Data-fuelled applications could make the metaverse an $8 trillion to $13 trillion addressable market by 2030, using computer vision, natural language, virtual assistants, robotic process automation, and advanced machine learning. This definition of the metaverse includes smart manufacturing, tourism value chains, NFTs, and digital forms of money. The digital competitiveness of small states like New Zealand, and others like South Korea, which are not members of economic unions, but which display high mobility in data flows, will rely on creating cavernous and labyrinth-like data trusts. This new Gross Data Product (GDP) will not depend solely upon the volume of broadband consumption per capita or usage behaviours alone.

Rather, it will turn on whether the data produced permits wider usability and accessibility by bureaucracies, innovators, SMEs, and cross-border agencies. In an Artificial Intelligence (AI) Frontier discussion paper, McKinsey (2018) outlined that late adopters will lag in both developing capabilities and talent management while front-runners would have engaged in rapid adoption and absorption. Micro factors, like the speed of adoption of AI, and macro factors, like the global connectedness or labour-market structure of an economy will both contribute to the magnitude of the change.

The changes would have the effect of shifting about thirteen per cent of the wage bill to futures of work that require nonrepetitive and high-digital-skill sets. These workers will experience oversized compensation and benefits, while workers in the repetitive and low-digital-skills categories, would experience a plateau. Leading AI economies that display a high Gross Data Product (GDP) would capture about 20 to 25 per cent in net economic benefits, while developing economies might capture just about 5 to 15 per cent.

Large water states, and countries outside of outsized customs unions, but which display high openness, may overcome the limitations of low broadband consumption and fewer active content producers, by crafting Data Free Trade Agreements with mega data producers.  Differences across countries in how private data is shared across agencies and whether sovereign identity frameworks exist that can help the cosmopolitan citizen of small states to link to their digital activities, will affect these New Data Agreements.

A new data economy driven by consent, insight, and data flows has led to the emergence of data representatives, agents, and custodians that serve as trusted hubs for users’ personal data. Data Trusts and Data Cooperatives will act as agents of insights in global marketspaces. Inside these new “walled gardens” the role of the Chief Insight Officer (CIO) or “corporate shaman” is gradually taking shape. CIOs garner insights from highly-valued but deeply-sensitive personal mobility data, and then turn that data into insights that the CIO is able to take to market without selling or transferring the data itself. In cooperative or public data trusts, privacy is protected, public services are enhanced, and groups that are underserved can benefit.

Data trusts are still evolving but they represent a promising alternative to surveillance capitalism. In the UK, the government has signalled that the Information Commissioner’s Office (ICO), will explore a post-Brexit divergence from the European Union’s data protection regime, or the General Data Protection Regulation (GDPR) that goes even further than benchmark US privacy laws governing health care, educational records, health insurance portability and accountability.
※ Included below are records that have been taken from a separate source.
/-- TARGET_SET (R235, Table 7.8). -/
def Dev.targetSetOp (r : Req) (d : Dev) : OpRes :=
  let p := r.payload
  let i := fun (o : Nat) => Bits.atI p o 4
  let fl := Bits.byteAt p 20
  let ang := fun (x : Int) => decide (0 ≤ x) && decide (x < 360 * 4194304)
  let bad : Option Nat :=
    if r.tgt ≠ 0 then some 0
    else if !ang (i 8) then some 8 else if !ang (i 12) then some 12
    else if !(decide (0 ≤ i 16) && decide (i 16 ≤ 3 * 16777216)) then some 16
    else if 8 ≤ fl then some 20
    else match (Bits.upTo 11).find? (fun k => Bits.byteAt p (21 + k) != 0) with | some k => some (21 + k) | none => none
  match bad with
  | some o => refuse d stRange o
  | none =>
    let b := d.solver.staged.getD d.solver.wanted
    let pos := fl.testBit 0
    let hdg := fl.testBit 1
    let t : Target := {
      north := if pos then i 0 * 1048576 else b.north, east := if pos then i 4 * 1048576 else b.east,
      heading := if hdg then i 8 * 1024 else b.heading, course := i 12, speed := i 16,
      posValid := pos || b.posValid, hdgValid := hdg || b.hdgValid, track := fl.testBit 2 }
    done (d.modSolver (fun s => { s with staged := some t }))

/-- JOYSTICK_SET (R238). -/
def Dev.joystickOp (r : Req) (d : Dev) : OpRes :=
  let p := r.payload
  if r.tgt ≠ 0 ∨ Bits.at' p 6 2 ≠ 0 then refuse d stRange (if r.tgt ≠ 0 then 0 else 6)
  else done (d.modSolver (fun s => { s with
    stickNext := some (Bits.atI p 0 2, Bits.atI p 2 2, Bits.atI p 4 2), joyAt := d.time.now }))

/-- JOYSTICK_TIMEOUT (R239), on the unit in control: another takes its demand from the mirror (R243). -/
def Dev.joyTimeout (d : Dev) : Dev :=
  let from0 := Nat.max d.solver.joyAt d.time.epoch
  if d.clasp.role.inControl && d.solveMode.stick && !d.solver.stickOut && decide (1000000 * d.sPar 0x17 ≤ d.time.now - from0) then
    (d.modSolver (fun s => { s with stick := (0, 0, 0), stickNext := none, stickOut := true })).raise 0x070A 1
      (Bits.le 4 d.frame.number)
  else d

/-- The masses of the vessel are set (R252). -/
def Dev.massesSet (d : Dev) : Bool := d.parN 0x10 1 != 0 && d.parN 0x10 2 != 0 && d.parN 0x10 3 != 0

/-- MODE_SET (R233, R252, Table 2.8). -/
def Dev.modeSetOp (tag : BitVec 6) (r : Req) (d : Dev) : OpRes :=
  match modeOf r.tgt with
  | none => refuse d stRange
  | some m =>
    if m ≠ .idle ∧ d.life.state ≠ .commission ∧ d.life.state ≠ .service then refuse d stLife 2
    else if m ≠ .idle ∧ !d.massesSet then refuse d stRange
    else if (m.stick && (d.sPar 0x14 == 0 || d.sPar 0x15 == 0)) || (m == .joystick && d.sPar 0x16 == 0) then refuse d stRange
    else if d.solver.modeReq.isSome then refuse d stBusy
    else deferred (d.modSolver (fun s => { s with modeReq := some { mode := m, tag := some tag, since := d.time.now } }))
      (some 10000000000)

/-- The preconditions of Table 7.7. -/
def Dev.modeReady (d : Dev) (m : Mode) : Bool :=
  m == .idle ||
    (d.massesSet && !d.solveSet.isEmpty && (!m.holdsHeading || d.fusion.hdgMode != 0) &&
      (!m.holdsPosition || (d.fusion.posMode != 0 && d.fusion.settled)) && (m != .track || d.solver.wanted.track))

/-- A mode is in force: the request ends and 070Bh tells of it. -/
def Dev.modeInForce (m : Mode) (d : Dev) : Dev :=
  let old := d.solver.mode
  let tag := match d.solver.modeReq with | some r => r.tag | none => none
  let idle := fun (t : Target) => if m = .idle then { t with posValid := false, hdgValid := false } else t
  let d := d.modSolver (fun s => { s with
    mode := m, modeReq := none, wanted := idle s.wanted, force := idle s.force,
    prev := if m = .idle then none else s.prev, joyAt := if m.stick && !old.stick then d.time.now else s.joyAt })
  let d := if old = m then d else d.raise 0x070B 0 (Bits.le 1 old.code ++ Bits.le 1 m.code)
  match tag with | some g => d.finish g { status := stOk } | none => d

/-- A waiting MODE_SET at a tick (R233). -/
def Dev.modeTick (d : Dev) : Dev :=
  match d.solver.modeReq with
  | none => d
  | some r =>
    if r.applied || !d.modeReady r.mode then d
    else if r.mode = .idle then d.modeInForce .idle
    else d.modSolver (fun s => { s with modeReq := some { r with applied := true } })

/-- A MODE_SET stops: the previous mode stays (Table 2.8). -/
def Dev.modeStop (tag : BitVec 6) (d : Dev) : Dev :=
  match d.solver.modeReq with
  | some r => if r.tag = some tag then d.modSolver (fun s => { s with modeReq := none }) else d
  | none => d

/-! ### The record and the points (R245 to R248) -/

/-- A Q1.31 force of thruster j in kN with 16 fraction bits. -/
def Dev.kN16 (d : Dev) (j : Nat) (f : Int) : Int := Bits.roundUp (f * (d.thrPar j 3 : Int)) 327680

/-- The azimuth of a stage-0 force in degrees, n = 22; below 1 % of FMAX the demand before it stays (R232). -/
def Dev.azimuthOf (d : Dev) (f : Force) : Int :=
  if d.thrPar f.thr 0 = 2 then 90 * 4194304 else if d.thrPar f.thr 0 = 3 then 0
  else if (f.fx * f.fx + f.fy * f.fy) * 10000 < q31 * q31 then d.solver.azimuth.getD f.thr 0
  else Bits.roundUp (Fix.atan2 f.fy f.fx % Fix.turn * 360) 1024

/-- The thruster entry of Table 7.9. -/
def Dev.thrEntry (d : Dev) (f : Force) : List Int :=
  let t := d.thrPar f.thr 0
  let az := d.azimuthOf f
  if t = 1 then [d.kN16 f.thr (Fix.sqrtI (f.fx * f.fx + f.fy * f.fy)), az, d.kN16 f.thr f.fx, d.kN16 f.thr f.fy]
  else
    let v := d.kN16 f.thr f.fx
    if t = 2 then [v, az, 0, v] else [v, az, v, 0]

/-- The linearised power of a thruster's force about its warm-start force, kW in 2^-31 (R214). -/
def Dev.linPower (d : Dev) (base f : Force) : Int :=
  let mag := Fix.sqrtI (base.fx * base.fx + base.fy * base.fy)
  let fb := if mag < 107374182 then 107374182 else mag
  let root := Fix.sqrtI (fb * q31)
  let dot := if mag = 0 then f.fx else (base.fx * f.fx + base.fy * f.fy) / mag
  (d.thrPar f.thr 5 : Int) * (fb * root / q31 + 3 * root * (dot - fb) / (2 * q31))

/-- P_norm,b of a solution: PRATED over its thrusters on section b (R214). -/
def Dev.stageNorm (d : Dev) (s : Stage) (b : Nat) : Nat :=
  (s.forces.filter (fun f => d.thrPar f.thr 6 == b + 1)).foldl (fun a f => a + d.thrPar f.thr 5) 0

/-- Demand and slack of a section in one stage, kW. -/
def Dev.sectEntry (d : Dev) (base out : Stage) (b : Nat) : Int × Int :=
  let fs := out.forces.filter (fun f => d.thrPar f.thr 6 == b + 1)
  let p := Bits.sumI (fs.map (fun f => d.linPower ((base.forces.find? (fun g => g.thr == f.thr)).getD f) f))
  let s := ((out.slacks.find? (fun x => x.1 == b)).map Prod.snd).getD 0
  (Bits.roundUp p 2147483648, Bits.roundUp (s * (d.stageNorm out b : Int)) 2147483648)

/-- SOLUTION_READ (Table 7.9). -/
def SolRec.bytes (x : SolRec) : List Byte :=
  Bits.le 4 x.frame ++ Bits.le 8 x.stage0 ++ Bits.le 1 x.outcome ++ Bits.le 1 x.start ++ Bits.le 1 x.mode ++ Bits.le 1 x.flags ++
    Bits.le 4 x.key.toNat ++ Bits.le 2 x.iter ++ Bits.le 2 (Bits.sat 0xFFFF x.sat) ++ Bits.le 4 x.tset.toNat ++ Bits.le 1 x.phase ++
    [0, 0, 0] ++ x.thr.flatMap (fun l => l.flatMap (Bits.leI 4)) ++ x.sect.flatMap (fun s => Bits.leI 4 s.1 ++ Bits.leI 4 s.2)

/-- SOLVER_READ (R246). -/
def SolRec.status (x : SolRec) (shifted : Nat) : List Byte :=
  Bits.le 4 x.frame ++ Bits.le 1 x.outcome ++ Bits.le 1 x.start ++ Bits.le 1 x.phase ++ Bits.le 1 x.flags ++ Bits.le 4 x.key.toNat ++
    Bits.le 2 x.iter ++ Bits.le 2 (Bits.sat 0xFFFF x.sat) ++ Bits.le 4 x.cycles ++ Bits.le 4 x.rp.toNat ++ Bits.le 4 x.rd.toNat ++
    Bits.le 1 (Bits.sat 255 shifted) ++ Bits.le 1 x.stages ++ Bits.le 1 x.n ++ Bits.le 1 x.m

/-- The quality of slot 0's outputs (R248). -/
def SolRec.quality (x : SolRec) : Nat := if x.outcome = 4 ∨ x.outcome = 5 then 3 else if x.outcome = 3 then 2 else 0

/-- Stage-0 totals X, Y (kN) and N (kN·m), n = 8. -/
def Dev.totals (d : Dev) (fs : List Force) : List Int :=
  let v := fun (f : Force) => if d.thrPar f.thr 0 = 2 then ((0 : Int), f.fx) else (f.fx, f.fy)
  let fm := fun (f : Force) => (d.thrPar f.thr 3 : Int)
  let x := fun (f : Force) => (d.par 0x11 (0x21 + 32 * f.thr)).toInt
  let y := fun (f : Force) => (d.par 0x11 (0x22 + 32 * f.thr)).toInt
  [Bits.roundUp (Bits.sumI (fs.map (fun f => (v f).1 * fm f))) 83886080,
   Bits.roundUp (Bits.sumI (fs.map (fun f => (v f).2 * fm f))) 83886080,
   Bits.roundUp (Bits.sumI (fs.map (fun f => (x f * (v f).2 - y f * (v f).1) * fm f))) 83886080000]

/-- The points of Table 7.12. -/
def Dev.solverPoints (d : Dev) : Dev :=
  let s := d.solver
  let x := s.sol
  let st := BitVec.ofNat 32 x.stage0
  let q := x.quality
  let u := fun (i v : Nat) (z : Dev) => z.post 7 i 3 (val32 (BitVec.ofNat 32 v)) st q
  let f := fun (i n : Nat) (v : Int) (z : Dev) => z.post 7 i 4 (valFix n v) st q
  let (tn, te, th) := d.targetNow
  let t := d.totals (if q = 3 then [] else s.demand)
  let d := u 2563 x.key.toNat (u 2562 x.iter (u 2561 x.start (u 2560 x.outcome d)))
  let d := f 2566 24 x.rd.toInt (f 2565 24 x.rp.toInt (u 2564 s.shifted d))
  let d := u 2568 s.mode.code (u 2567 x.sat d)
  let d := f 2575 24 s.force.speed (f 2574 22 (Bits.roundUp th 1024) (f 2573 10 (Bits.roundUp te 1048576) (f 2572 10 (Bits.roundUp tn 1048576) d)))
  let d := f 2578 8 (t.getD 2 0) (f 2577 8 (t.getD 1 0) (f 2576 8 (t.getD 0 0) d))
  let d := (Bits.upTo 24).foldl (fun z j =>
    let e := x.thr.getD j []
    f (2595 + 4 * j) 16 (e.getD 3 0) (f (2594 + 4 * j) 16 (e.getD 2 0) (f (2593 + 4 * j) 22 (e.getD 1 0) (f (2592 + 4 * j) 16 (e.getD 0 0) z)))) d
  let d := (Bits.upTo 8).foldl (fun z b =>
    let e := x.sect.getD b (0, 0)
    f (2690 + 4 * b) 0 e.2 (f (2689 + 4 * b) 0 (s.avail.getD b 0 : Nat) (f (2688 + 4 * b) 0 e.1 z))) d
  let un := Bits.bitsOf ((Bits.upTo 24).filter (fun j => (d.thr j).unavailable))
  let d := u 2721 un (u 2720 x.tset.toNat d)
  (Bits.upTo 8).foldl (fun z i => z.post 7 (2736 + i) 5 (val32 (Fix.float32Of (s.refine.values.getD i 0) 65536)) st q) d

/-! ### The solve (R206, R220, R229 to R231, R237) -/

/-- Word i of the vessel state record as a number with n fraction bits (Table 6.5). -/
def Dev.recNum (d : Dev) (i n : Nat) : Int := Num.ofRaw n (d.fusion.record.getD i 0).toInt

/-- The record's position and heading (m, m, rad), its velocities (m/s, m/s, rad/s) and its environment force. -/
def Dev.recEta (d : Dev) : Num.Vec := [d.recNum 0 10, d.recNum 1 10, Num.radDeg (d.recNum 2 22)]
/-- Velocities of the record. -/
def Dev.recNu (d : Dev) : Num.Vec := [d.recNum 5 24, d.recNum 6 24, Num.radDeg (d.recNum 7 24)]
/-- Environment force of the record, kN, kN, kN·m. -/
def Dev.recEnv (d : Dev) : Num.Vec := [d.recNum 11 8, d.recNum 12 8, d.recNum 13 8]

/-- A vector of north, east and heading in the body frame at the record's heading (R208). -/
def Dev.toBody (d : Dev) (v : Num.Vec) : Num.Vec := Num.mulV (Num.transpose 3 (rotation ((d.recEta).getD 2 0))) v

/-- The record propagated from t0+4 ms to t0+16 ms on the model of R188 with the demands in force (R206). -/
def Dev.propagated (d : Dev) : Num.Vec × Num.Vec :=
  d.move (Num.frac 12 1000) (Num.addV d.thrustSet d.recEnv) d.recEta d.recNu

/-- The initial state of a solve (R208, R217): the error of the control point against the target in force and the velocities,
normalised by the spans and limited to Q1.31; with the bitmap of the limited variables. On an axis that is not held e is 0
(DEDUCED from R255: notes/assumptions/91.md). -/
def Dev.startState (d : Dev) (eta nu : Num.Vec) (pos hdg : Bool) : List Int × Nat :=
  let ctrl := Num.mulV (rotation (eta.getD 2 0)) [Num.frac (d.parI 0x12 0x1A) 1000, Num.frac (d.parI 0x12 0x1B) 1000, 0]
  let (tn, te, th) := d.targetNow
  let target := [Num.ofRaw 30 tn, Num.ofRaw 30 te, Num.radDeg (Num.ofRaw 32 th)]
  let e := d.toBody (Num.subV (Num.addV eta ctrl) target)
  let e := [if pos then e.getD 0 0 else 0, if pos then e.getD 1 0 else 0, if hdg then Num.wrapPi (e.getD 2 0) else 0]
  let x := List.zipWith Num.div (e ++ nu) d.spans
  (x.map (fun v => (Num.narrow 1 v).1),
    Bits.bitsOf ((Bits.upTo 6).filter (fun k => decide (x.getD k 0 < -Num.one) || decide (Num.one - 2147483648 < x.getD k 0))))

/-- The velocity of the target over the hull in the body frame: along the course in TRACK (R236), otherwise none. -/
def Dev.targetDrift (d : Dev) : Num.Vec :=
  if d.solveMode = .track then
    let f := d.solver.force
    let (s, c) := Num.sinCos (Num.radDeg (Num.ofRaw 22 f.course))
    let v := Num.ofRaw 24 f.speed
    d.toBody [Num.mul v c, Num.mul v s, 0]
  else [0, 0, 0]

/-- The axes that the stick drives with its demand as a fraction of full scale (Table 7.7, R239). -/
def Dev.stickAxes (d : Dev) : List (Option Int) :=
  let (x, y, n) := d.solver.stick
  let q := fun (v : Int) => some (Num.ofRaw 15 v)
  if d.solveMode = .joystick then [q x, q y, q n] else if d.solveMode = .autoHeading then [q x, q y, none] else [none, none, none]

/-- The first saturation of a solve raises 0703h (R218). -/
def Dev.satEvent (slot : Nat) (was now : SatCount) (d : Dev) : Dev :=
  if was.n = 0 ∧ now.n ≠ 0 then
    d.raiseI 0x0703 1 slot (Bits.le 1 slot ++ Bits.le 1 now.phase ++ Bits.le 1 now.stage ++ Bits.le 4 d.frame.number)
  else d

/-- The section slacks above 1 % of P_norm (R247). -/
def Dev.slackWatch (out : Stage) (d : Dev) : Dev :=
  (Bits.upTo 8).foldl (fun x b =>
    let s := ((out.slacks.find? (fun y => y.1 == b)).map Prod.snd).getD 0
    let run := if q31 < 100 * s then x.solver.slackRun.getD b 0 + 1 else 0
    let x := x.modSolver (fun y => { y with slackRun := Bits.setAt y.slackRun b run })
    if run = 5 then x.raiseI 0x0708 1 b (Bits.le 1 b ++ Bits.leI 4 (Bits.roundUp (s * (x.stageNorm out b : Int)) 2147483648)) else x) d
The UK intends to reframe the GDPR to use the power of data to drive growth, improve trade and remove bureaucratic red tape. However, the intended reforms will have to achieve a judicious equilibrium of divergence from the EU’s GDPR while still allowing the free flow of data across international borders.

This involves the balancing of sovereignty, privilege, and privacy. The ICO will have to strengthen links with data regulators in other jurisdictions on matters that range from digital health records to the talent attractiveness of jobs in other jurisdictions, while working with domestic stakeholders. The reforms must empower digital citizens to influence how they want their data to be used, and to point to remedies if things go awry. There are differences across countries in terms of how personal data is shared across agencies, and how digital identity frameworks connect individuals to their digital activities.

The global accessibility of country data is essential for creating successful AI applications in the future. In this “New” Data-Driven World Order, countries with high broadband consumption per capita and institutionally open states are clear winners, as this coincides with where the major data producers are located. Data is the fuel of future economies, much as oil and gas production has played in creating economic power brokers, in the preceding century.

The possibility that personal data generated by the users of electric vehicles (EVs) using infotainment platforms inside connected cars, may be streamed across borders has heightened the privacy concerns of EV owners. EVs are software-centric, and as Software-as-a-Service Subscriptions proliferate, and connected cars evolve into customizable digital platforms, the EU is exploring how connected cars manage personal data.  While EU member states can rival the U.S. as large data producers, BRIC nations, Brazil, India, and Russia, could emerge as powerful players based largely on the strengths of the gross data product they produce, according to Bhaskar Chakravorti at Tufts University.